As I wrote last year in Contact Professional (web site no longer active, PDF), most of these efficiency call center metrics don’t consider the level of service from the customer’s point of view. As such, the don’t answer fundamental questions such as the following:

  • Should service level focus on how long a caller waits before starting to talk to someone (often called availability) or instead how long it takes to get his or her question answered (often called speed of answer)? 
  • If a call center focuses on availability, should it track the average delay time for all callers or the longest delay for any one caller? 
  • In other words, do individual customers care that the average delay was 45 seconds or that the delay when they called was 45 seconds? 
  • Furthermore, do they care that they normally only wait 45 seconds or that they occasionally have to wait 180 seconds?

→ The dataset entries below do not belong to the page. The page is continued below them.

-- ==== Sys2Proof/Syntax.lean ====
section
/-! DEFINITION. The commands of spec/opcode_table.json, one constructor a row, and the text syntax of a command stream
(spec/30_encoding.md R76 to R78). -/

namespace Sys2Proof

/-- A command (R62). `CLEAR`, `EST` and the reserved opcode ignore the 32 operand bits, any value of which decodes to the
same command (R63): they carry no operand. -/
inductive Instr where
  /-- `CLEAR`, op 00 (R70, R126). -/
  | clear
  /-- `ADD x`, op 01 (R71, R121). -/
  | add (x : Word)
  /-- `EST`, op 10 (R72, R141). -/
  | est
  /-- The reserved opcode 11, table mnemonic `RSVD` (R73, R180). -/
  | rsvd
deriving DecidableEq, Repr

/-- One line of a command stream in text (R76), and the pseudo-instructions (R78). -/
inductive AsmLine where
  | clear
  /-- `ADD <value>`, the value as the integer written. -/
  | add (v : Int)
  | est
  /-- `.word <34-bit hexadecimal>`. -/
  | word (w : Nat)
  /-- Pseudo: expands to `CLEAR`. -/
  | construct
  /-- Pseudo: expands to `EST`, after which the host applies `FINAL`. -/
  | estimate
deriving DecidableEq, Repr

/-- Why a line of text is no command: an assembly error (R77), never a command. -/
inductive AsmError where
  /-- The text is none of the forms of R76 and R78. Raised by the parser. -/
  | malformed
  /-- The `<value>` of `ADD` or the number of `.word` is outside its range (R76, R77). -/
  | outOfRange
deriving DecidableEq, Repr

/-- Why bytes are no command word or no response word (log entry 12). -/
inductive DecodeError where
  /-- Fewer bytes than the word takes. Raised by `decodeBytes` and `Response.ofBytes`; safe. -/
  | tooShort
  /-- A bit above the word's top bit (33 of a command, 64 of a response) is set: the bytes hold no such word. Raised by
  `decodeBytes` and `Response.ofBytes`; safe. -/
  | bitsAboveWord
deriving DecidableEq, Repr

end Sys2Proof
end

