-- ==== Sys2Proof/Machine/Core.lean ====
section
/-! DEFINITION. The machine as the host takes it. -/

def Sys2Proof.core : Host.Core :=
  { State := Sys2Proof.Machine.State, Fault := Sys2Proof.Machine.Fault, Refusal := Sys2Proof.Machine.Refusal,
    step := Sys2Proof.Machine.step, reset := Sys2Proof.Machine.State.reset }
end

While average delay is a potentially useful internal metric, it is difficult to tie it to any outcome objective and therefore rarely belongs on a performance management scorecard. On the other hand, since customers tend to remember their most negative experiences, ‘longest delay of any one caller’ is usually a better quantitative indicator of customer satisfaction.

Now, a few years later, the offshoring mania has subsided and more than a few contact centers have begun to “on-shore”.  In my more recent conversations with call center managers, many of them cite poor customer satisfaction as the primary reason they have moved more of their call volume back home. This realization gave me hope that their call center metrics might have matured as well.

Unfortunately, an informal (and very unscientific) survey leads me to believe that the most popular metric in the call center remains ‘average length of call’. The shorter, the better. I can’t speak for the rest of you but I would rather have it take 10 minutes for a rep to answer my question clearly and completely than to get off the phone quickly only to discover I have to call back for more information.

So why the continued disconnect between their objectives and their metrics?  Despite a continued evolution toward a unified contact center, I think the answer primarily stems from the fact most organizations still consider their call centers as overhead, rather than a potentially strategic asset. Therefore, any investment in the call center must be justified as lowering long-term costs (an efficiency argument) instead of improving customer satisfaction, market awareness, or competitive intelligence (effectiveness arguments).

Call centers can bring this treatment upon themselves. By only reporting efficiency measures, they reinforce this notion of how they should be graded. If all senior management knows about their call center is that it answered questions more quickly this month compared to last month, how can it possibly understand its tie to the organization’s strategy?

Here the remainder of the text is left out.